Accused ran away but he was later arrested by police. The body was taken to Maralal mortuary. Post mortem revealed the cause of death as trauma to the spinal code due to sharp cut wound. This is the post mortem report – Ex. 1. This is also a certificate of accused’s fitness to stand trial – Ex. 2”.

He was convicted accordingly and an opportunity was given to him for mitigation before sentence. Learned counsel for him at the time stated thus:-

“Accused is very remorseful. He has been in custody since September 2006 during which he has considered his act. He is married with one child. As he is an orphan, his family have nobody to take care of them. He has been converted to Islam. He prays for alenient sentence.”

Upon considering the circumstances surrounding the offence and the mitigating factors advanced on behalf of the appellant, the learned trial Judge (Maraga, J, as he then was) sentenced him to serve five years imprisonment.

The appellant was aggrieved by that sentence and now comes before us in person pleading that the sentence was excessive and did not consider the mitigating factors; that he had spent three years in custody before his trial commenced; that he was an orphan looking after his sister, his wife and two children; that he had suffered stress in prison; that he was a first offender and that he had no intention of killing the deceased. He prayed for reduction of the sentence. In opposing the appeal, learned State Counsel Ms. Nerolyne Idagwa, submitted that the issues raised on appeal were raised and properly considered before the trial court. In her view, the sentence of 5 years was lenient since the law provides for a maximum life imprisonment for manslaughter.

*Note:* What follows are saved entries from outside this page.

-- ==== Sys2Proof/Machine/Acq.lean ====
section
/-!
DEFINITION. Commands and events of lane acquisition and octet alignment (R201 to R218): tone lock, phase sweep, clock recovery,
alignment search, deskew, raw loss of signal, SLIP and ACQ_RESTART.
-/

namespace Sys2Proof.Machine

/-! ## Tone and clock recovery (R202 to R206) -/

/-- The tone recovery loop has stayed locked for two ticks (R202): TONE_LOCK sets, and data lanes with a signal go on. -/
def State.toneLocked (s : State) (o : Nat) : State :=
  if s.octOn o && !s.stdMode o && !s.rxRetired o 8 && !s.rawLos o 8 && !s.lcData o && !s.toneLock o then
    let s := (s.setF (R.ACQ_STAT o) F.ACQ_STAT_TONE_LOCK 1).acqLock o 8
    s.each (List.range 8) fun l s => s.acqTry o l
  else s

/-- TONE_LOCK (R202). -/
def execToneLock (o : Fin 16) (s : State) : Host.Outcome State Fault Refusal := .next (s.toneLocked o)

/-- TONE_LOSS (R202). -/
def execToneLoss (o : Fin 16) (s : State) : Host.Outcome State Fault Refusal := .next (s.toneClear o true)

/-- The phase sweep ends after 8 ticks at the best code (R204). -/
def State.sweepEnd (s : State) (o l code : Nat) : State :=
  if s.acqState o l = 2 ∧ (s.aq o l).since + 8 ≤ s.tick then
    ((s.setFs (R.RX_PI o l) [(F.RX_PI_CODE, code), (F.RX_PI_TARGET, code)]).setAcq o l 3).seedStart o l
  else s

/-- PHASE_SWEEP_END (R204): `off` is the place of the best code among the 64 of the sweep. -/
def execPhaseSweepEnd (o : Fin 16) (l : Fin 9) (off : Fin 64) (s : State) : Host.Outcome State Fault Refusal :=
  .next (s.sweepEnd o l ((s.sweepCode o l 0 + off) % 256))

/-- Per-lane clock recovery locks (R206); LC of a conversion goes straight to the search of the deskew window (R222). -/
def State.cdrLocked (s : State) (o l : Nat) : State :=
  if s.acqState o l ≠ 7 then s
  else if l = 8 ∧ s.convRx o = 3 then s.setAcq o l 4
  else (s.setAcq o l 3).seedStart o l

/-- CDR_LOCK (R206). -/
def execCdrLock (o : Fin 16) (l : Fin 9) (s : State) : Host.Outcome State Fault Refusal := .next (s.cdrLocked o l)

/-- Clock recovery not locked within 4 ticks (R206). -/
def execCdrAcqTimeout (o : Fin 16) (l : Fin 9) (s : State) : Host.Outcome State Fault Refusal :=
  .next (if s.acqState o l = 7 ∧ (s.aq o l).since + 4 ≤ s.tick then s.acqFail o l else s)

/-- EQ_SETTLED (R206). -/
def execEqSettled (o : Fin 16) (l : Fin 9) (s : State) : Host.Outcome State Fault Refusal :=
  .next (if s.acqState o l = 3 ∧ (s.aq o l).since + s.f (R.ACQ_CTL o) F.ACQ_CTL_EQ_TICKS ≤ s.tick then s.setAcq o l 4 else s)

/-! ## Alignment search (R210 to R213, R217) -/

/-- A slip is staged by the party that searches; it lands at the next tick edge. -/
def State.searchSlip (s : State) (o l n : Nat) (coarse : Bool) : State :=
  s.setAq o l { s.aq o l with slip := n, slipCoarse := coarse }

/-- A slip lands (R211): the alignment point moves later, and the progress of the search is shown. -/
def State.slipLand (s : State) (o l n : Nat) (coarse : Bool) : State :=
  let x := s.aq o l
  let s := s.setAq o l { x with point := (x.point + n) % 2880, slip := 0, lastSub := some s.tick }
  let s := s.incF (R.ACQ_CNT o l) F.ACQ_CNT_SLIP_CNT 1
  if coarse then s.setF (R.ACQ_LANE_STAT o l) F.ACQ_LANE_STAT_WINDOW (min 63 (s.f (R.ACQ_LANE_STAT o l) F.ACQ_LANE_STAT_WINDOW + 1))
  else s.incF (R.ACQ_LANE_STAT o l) F.ACQ_LANE_STAT_FINE n

/-- One step of the search procedure, by firmware while OWNER = 0 or by the hardware under per-lane clock recovery. -/
def State.searchStep (s : State) (o l : Nat) (hit : Bool) : State :=
  let x := s.aq o l
  let r := R.ACQ_LANE_STAT o l
  if x.fine then
    if !hit || s.f r F.ACQ_LANE_STAT_FINE == 63 then s.acqFail o l else s.searchSlip o l 1 false
  else if hit then (s.setAq o l { x with fine := true }).searchSlip o l 1 false
  else if s.clkMode o && s.anyService o then s
  else if s.f r F.ACQ_LANE_STAT_WINDOW = 44 then s.acqFail o l
  else s.searchSlip o l 64 true

/-- The marker detector's result at 7.5 us (R210).  A search of the deskew window alone needs no slips (R217, log entry 41). -/
def State.markerResult (s : State) (o l hits exact : Nat) (allExact consec : Bool) : State :=
  let r := R.ACQ_LANE_STAT o l
  let st := s.acqState o l
  if s.stdMode o || !(st == 4 || st == 5 || st == 6) || (l == 8 && !s.lcData o) then s
  else
    let m := s.f (R.ACQ_CTL o) F.ACQ_CTL_HIT_MIN
    let hit := decide (m ≤ hits)
    let narrow := s.clkMode o && s.anyService o
    let ex := decide (m ≤ exact) || (narrow && hit)
    let s := s.setFs r [(F.ACQ_LANE_STAT_HIT_CNT, min 7 hits), (F.ACQ_LANE_STAT_COARSE_HIT, bit hit),
      (F.ACQ_LANE_STAT_EXACT, bit (decide (m ≤ exact)))]
    if st = 4 then
      let s := s.incF r F.ACQ_LANE_STAT_SEARCH_TICKS 1
      if ex then s.setAcq o l 5
      else if s.f r F.ACQ_LANE_STAT_SEARCH_TICKS = 255 then s.acqFail o l
      else if s.clkMode o || !s.b (R.ACQ_CTL o) F.ACQ_CTL_OWNER then s.searchStep o l hit else s
    else if st = 5 then
      if !allExact then s.acqFail o l
      else
        let n := if consec then (s.aq o l).verify + 1 else 0
        s.setAq o l { s.aq o l with verify := n, pass := decide (s.f (R.ACQ_CTL o) F.ACQ_CTL_LOCK_FRAMES ≤ n) }
    else s

/-- MARKER_RESULT (R210): markers counted, markers exactly at offset 0, whether every marker tested was exact, and whether the
SUBFRAME values were consecutive. -/
def execMarkerResult (o : Fin 16) (l : Fin 9) (hits exact : Nat) (allExact consec : Bool) (s : State) :
    Host.Outcome State Fault Refusal := .next (s.markerResult o l hits exact allExact consec)

/-- SEARCH_TIMEOUT (R206). -/
def execSearchTimeout (o : Fin 16) (l : Fin 9) (s : State) : Host.Outcome State Fault Refusal :=
  .next (if s.acqState o l = 4 ∧ (s.f (R.ACQ_LANE_STAT o l) F.ACQ_LANE_STAT_SEARCH_TICKS = 255 ∨ (s.aq o l).since + 255 ≤ s.tick)
    then s.acqFail o l else s)

/-- SLIP at its tick (R211, R212). -/
def State.slipCmd (s : State) (c : Cmd) (o l n : Nat) (coarse : Bool) : State :=
  if 16 ≤ o ∨ 9 ≤ l ∨ (coarse = false ∧ (n = 0 ∨ 64 ≤ n)) then s.refuse c Op.SLIP St.BAD_FIELD
  else if s.stdMode o then s.refuse c Op.SLIP St.WRONG_STATE
  else if !s.b (R.ACQ_CTL o) F.ACQ_CTL_OWNER || s.clkMode o then s.refuse c Op.SLIP St.NOT_OWNER
  else if s.acqState o l ≠ 4 ∨ (s.aq o l).lastSub = some s.tick then s.refuse c Op.SLIP St.WRONG_STATE
  else (s.slipLand o l (if coarse then 64 else n) coarse).ok c Op.SLIP []

/-- SLIP (R212). -/
def execSlip (cmd : Cmd) (octet lane amount coarse : BitVec 8) (s : State) : Host.Outcome State Fault Refusal :=
  .next (s.slipCmd cmd octet.toNat lane.toNat amount.toNat (coarse.toNat % 2 == 1))

/-! ## Loss of lock and restart (R206, R235) -/

/-- A lane in LOCK has missed 8 markers in a row (R206); without `missed` the lane stays. -/
def execAcqLost (o : Fin 16) (l : Fin 9) (missed : Bool) (s : State) : Host.Outcome State Fault Refusal :=
  .next (if missed && (decide (l.val < 8) || s.lcData o) then s.acqLose o l true else s)

/-- A lane is restarted: to WAIT_SIG and on; LC before conversion takes its lock from the tone. -/
def State.acqRestart (s : State) (o l : Nat) : State :=
  let s := (s.trimLose o l).acqWait o l
  if l = 8 ∧ !s.lcData o ∧ s.toneLock o ∧ !s.stdMode o then s.acqLock o 8 else s

/-- ACQ_RESTART at its tick (R235); the managers of the lanes arm again at the next LOCK (R446). -/
def State.acqRestartCmd (s : State) (c : Cmd) (o mask : Nat) : State :=
  let ls := lanes9.filter (bitOf mask ·)
  if 16 ≤ o ∨ 512 ≤ mask then s.refuse c Op.ACQ_RESTART St.BAD_FIELD
  else if !s.octOn o then s.refuse c Op.ACQ_RESTART St.DOMAIN_OFF
  else if ls.any fun l => s.rxRetired o l then s.refuse c Op.ACQ_RESTART St.LANE_RETIRED
  else (s.each ls fun l s => (s.fltDisarm 0 o l).acqRestart o l).ok c Op.ACQ_RESTART []

/-- ACQ_RESTART (R235). -/
def execAcqRestart (cmd : Cmd) (octet : BitVec 8) (mask : BitVec 16) (s : State) : Host.Outcome State Fault Refusal :=
  .next (s.acqRestartCmd cmd octet.toNat mask.toNat)

/-! ## Raw loss of signal (R122, R206, R447) -/

/-- Every receive lane of the octet that is not retired shows RAW_LOS (R447). -/
def State.allLos (s : State) (o : Nat) : Bool := lanes9.all fun l => s.rxRetired o l || s.rawLos o l

/-- The lanes whose managers take part in an outage. -/
def State.outLanes (s : State) (o : Nat) : List Nat :=
  lanes9.filter fun l => !s.rxRetired o l && s.fltState 0 o l != 3

/-- An outage starts: one event for the octet, and its managers count nothing (R447). -/
def State.outageStart (s : State) (o : Nat) : State :=
  if !s.fltEn 0 o || (s.outLanes o).isEmpty || (s.outLanes o).all fun l => s.fltState 0 o l == 2 then s
  else
    let s := s.each (s.outLanes o) fun l s =>
      (s.setFlt 0 o l { s.fltUnit 0 o l with limit := none, los := none }).setFltState 0 o l 2
    s.event Ev.FLT_OUTAGE o noLane []

/-- An outage ends: lanes still without signal start their LOS_MAX timing (R447). -/
def State.outageEnd (s : State) (o : Nat) : State :=
  let ls := lanes9.filter fun l => s.fltState 0 o l == 2
  if ls.isEmpty then s
  else
    let s := s.each ls fun l s =>
      let s := s.setFltState 0 o l 0
      if s.rawLos o l then s.setFlt 0 o l { s.fltUnit 0 o l with los := some s.tick, long := false } else s
    s.eventC Ev.FLT_OUTAGE o noLane true []

/-- RAW_LOS asserts on a receive lane. -/
def State.losSet (s : State) (o l : Nat) : State :=
  let s := (s.setF (R.RX_AFE_STAT o l) F.RX_AFE_STAT_RAW_LOS 1).eventC Ev.RAW_LOS o l false []
  let s := s.setFlt 0 o l { s.fltUnit 0 o l with los := some s.tick, long := false }
  let s := if s.allLos o then s.outageStart o else s
  let s := if l = 8 then s.toneClear o false else s
  (s.acqLose o l false).laneStates o

/-- RAW_LOS clears on a receive lane: a loss shorter than LOS_MAX is a fault (R447, kind 1). -/
def State.losClear (s : State) (o l : Nat) : State :=
  let s := (s.setF (R.RX_AFE_STAT o l) F.RX_AFE_STAT_RAW_LOS 0).eventC Ev.RAW_LOS o l true []
  let x := s.fltUnit 0 o l
  let short := x.los.isSome && !x.long && s.fltState 0 o l != 2
  let s := (s.setFlt 0 o l { x with los := none, long := false }).outageEnd o
  let s := if short then s.laneFault o l 1 else s
  (s.acqTry o l).laneStates o

/-- The detector's verdict (R122): 256 DSP clocks in a row below the threshold, or at or above it.  A lane whose samples the commands do not
give is taken at the command's word. -/
def State.losJudged (s : State) (o l : Nat) (asserted : Bool) : Bool :=
  let x := s.rxl o l
  x.n == 0 || (if asserted then decide (256 ≤ x.low) else decide (256 ≤ x.high))

/-- RAW_LOS (R122). -/
def execRawLos (o : Fin 16) (l : Fin 9) (asserted : Bool) (s : State) : Host.Outcome State Fault Refusal :=
  .next (if !s.octOn o || s.rxRetired o l || s.rawLos o l == asserted || !s.losJudged o l asserted then s
    else if asserted then s.losSet o l else s.losClear o l)

/-! ## Octet deskew (R214, R215, R218) -/

/-- The earliest of the arrivals, measured from the first of a list, and the span to the latest. -/
def arrivalSpan (a : List Nat) : Int × Int :=
  let b := a.headD 0
  let d := a.map fun x => posDiff x b
  let lo := d.foldl min 0
  (lo, d.foldl max 0 - lo)

/-- The octet aligns (R214): every lane that carries slots is in LOCK, and the arrivals lie within 64 symbols. -/
def State.octAlign (s : State) (o : Nat) : State :=
  let ls := s.slotLanes o
  let a := ls.map fun l => (s.aq o l).arrival
  let (lo, span) := arrivalSpan a
  if s.octOn o && !s.stdMode o && !ls.isEmpty && !s.anyService o
      && ls.all (fun l => s.rxLock o l && (s.aq o l).known) && decide (span ≤ 64) then
    let mid := (((a.headD 0 : Nat) : Int) + lo + span / 2) % (frameSymbols : Int)
    let s := s.setFs (R.ACQ_STAT o) [(F.ACQ_STAT_OCT_ALIGNED, 1), (F.ACQ_STAT_READ_POS, (mid.toNat + 32) % frameSymbols)]
    let s := s.each ls fun l s =>
      (s.setAq o l { s.aq o l with service := true }).setI (R.ACQ_LANE_STAT o l) F.ACQ_LANE_STAT_SKEW
        (clampInt (-128) 127 (s.skewOf o (s.aq o l).arrival))
    (s.laneStates o).trimStartup o
  else s

/-- OCT_ALIGNED (R214). -/
def execOctAligned (o : Fin 16) (s : State) : Host.Outcome State Fault Refusal := .next (s.octAlign o)

/-- A lane in LOCK stands outside the deskew window (R215): one in service loses LOCK, one that is not stays out of service and is
treated as failed. -/
def State.skewRange (s : State) (o l : Nat) : State :=
  let x := s.aq o l
  if s.rxLock o l && x.known && s.b (R.ACQ_STAT o) F.ACQ_STAT_OCT_ALIGNED && decide (32 < (s.skewOf o x.arrival).natAbs) then
    if x.service then s.acqLose o l true
    else
      let s := (s.incF (R.ACQ_CNT o l) F.ACQ_CNT_SKEW_CNT 1).event Ev.SKEW_RANGE o l []
      s.laneFault o l 5
  else s

/-- SKEW_RANGE (R215). -/
def execSkewRange (o : Fin 16) (l : Fin 9) (s : State) : Host.Outcome State Fault Refusal := .next (s.skewRange o l)

/-- The lanes of the line PHY that holds lane `l` (R190). -/
def State.linePhy (s : State) (o l : Nat) : List Nat := phyLanes 8 (s.f (R.FRM_CTL o) F.FRM_CTL_STD_LAYOUT) l

/-- Alignment-marker lock of a standard-mode octet (R218): each PHY whose lanes all have a signal and have settled is in LOCK, lane by lane,
and in service. -/
def State.stdLock (s : State) (o : Nat) : State :=
  if s.octOn o && s.stdMode o then
    let ready := fun l => (s.acqState o l == 4 || s.acqState o l == 6) && !s.rawLos o l
    let ls := (List.range 8).filter fun l => s.acqState o l == 4 && (s.linePhy o l).all ready
    let s := s.each ls fun l s =>
      let s := s.acqLock o l
      s.setAq o l { s.aq o l with service := true }
    if ls.isEmpty then s else ((s.setF (R.ACQ_STAT o) F.ACQ_STAT_OCT_ALIGNED 1).laneStates o).trimStartup o
  else s

/-- STD_AM_LOCK (R218). -/
def execStdAmLock (o : Fin 16) (s : State) : Host.Outcome State Fault Refusal := .next (s.stdLock o)

/-- The staged change to per-lane clock recovery lands at a received frame start (R225): the read point moves 1,423 symbols later. -/
def State.clkLand (s : State) (o : Nat) : State :=
  if (s.ao o).clkStaged then
    let s := (s.setAo o { s.ao o with clkStaged := false }).setF (R.ACQ_STAT o) F.ACQ_STAT_CLK_MODE 1
    let s := if s.b (R.ACQ_STAT o) F.ACQ_STAT_OCT_ALIGNED then
        s.setF (R.ACQ_STAT o) F.ACQ_STAT_READ_POS ((s.readPos o + 1423) % frameSymbols)
      else s
    (s.each lanes9 fun l s => s.acqTry o l).laneStates o
  else s

/-- CLK_MODE_LAND (R225). -/
def execClkModeLand (o : Fin 16) (s : State) : Host.Outcome State Fault Refusal := .next (s.clkLand o)

/-! ## At each tick edge -/

/-- The phase code moves one step toward its target; a sweep sets it directly, to the first of the codes that it tests in the tick (R203,
log entry 134). -/
def State.piStep (s : State) (o l : Nat) : State :=
  let c := s.f (R.RX_PI o l) F.RX_PI_CODE
  let d := (s.f (R.RX_PI o l) F.RX_PI_TARGET + 256 - c) % 256
  if s.acqState o l = 2 then
    s.setF (R.RX_PI o l) F.RX_PI_CODE (s.sweepCode o l (min 7 (s.tick - (s.aq o l).since)))
  else if d = 0 then s
  else s.setF (R.RX_PI o l) F.RX_PI_CODE (if d ≤ 128 then (c + 1) % 256 else (c + 255) % 256)

/-- Acquisition at a tick edge: restarts, verified lanes, phase codes and staged slips, but those that an overrun has deferred (R213). -/
def State.acqTick (s : State) (o : Nat) : State :=
  if !s.octOn o then s
  else s.each lanes9 fun l s =>
    let s := if (s.aq o l).restart && s.acqState o l == 8 then (s.setAq o l { s.aq o l with restart := false }).acqRestart o l else s
    let s := if (s.aq o l).pass && s.acqState o l == 5 then s.acqLock o l else s
    let s := s.piStep o l
    let x := s.aq o l
    if x.slipHeld then s.setAq o l { x with slipHeld := false }
    else if x.slip ≠ 0 ∧ s.acqState o l = 4 then s.slipLand o l x.slip x.slipCoarse else s

end Sys2Proof.Machine
end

As this is a first appeal, this Court has the jurisdiction to hear and determine a challenge on sentence. Sentencing, however, is a matter of discretion for the trial court, and this court has stated severally, that it will not interfere with such discretion unless it appears that in assessing sentence the trial court acted on some wrong principle or did not act on some correct one or has imposed a sentence which is manifestly excessive – see Ogalo Owuora vs Republic [1954] 21 EACA 270 (CA-K) and Muoki vs Republic [1985] KLR 325. The trial court had the discretion to impose a maximum sentence of life imprisonment for the serious crime which the appellant freely admitted. We are satisfied that the Judge fully considered the mitigating circumstances put forward by the appellant’s counsel and also considered the circumstances surrounding the offence before meting out the sentence of five years. It was a lawful sentence, though lenient in the circumstances as correctly observed by Ms. Idagwa, and we have no reason to interfere with it. The appeal is rejected in its entirety and the sentence is upheld.

It is so ordered.

Dated and delivered at Nakuru this 23rd day of February, 2012.

P. N. WAKI

……………..….……

JUDGE OF APPEAL

J. W. ONYANGO OTIENO

……………………….

JUDGE OF APPEAL

J. G. NYAMU

……………….……….

JUDGE OF APPEAL

I certify that this isa true copy of the original.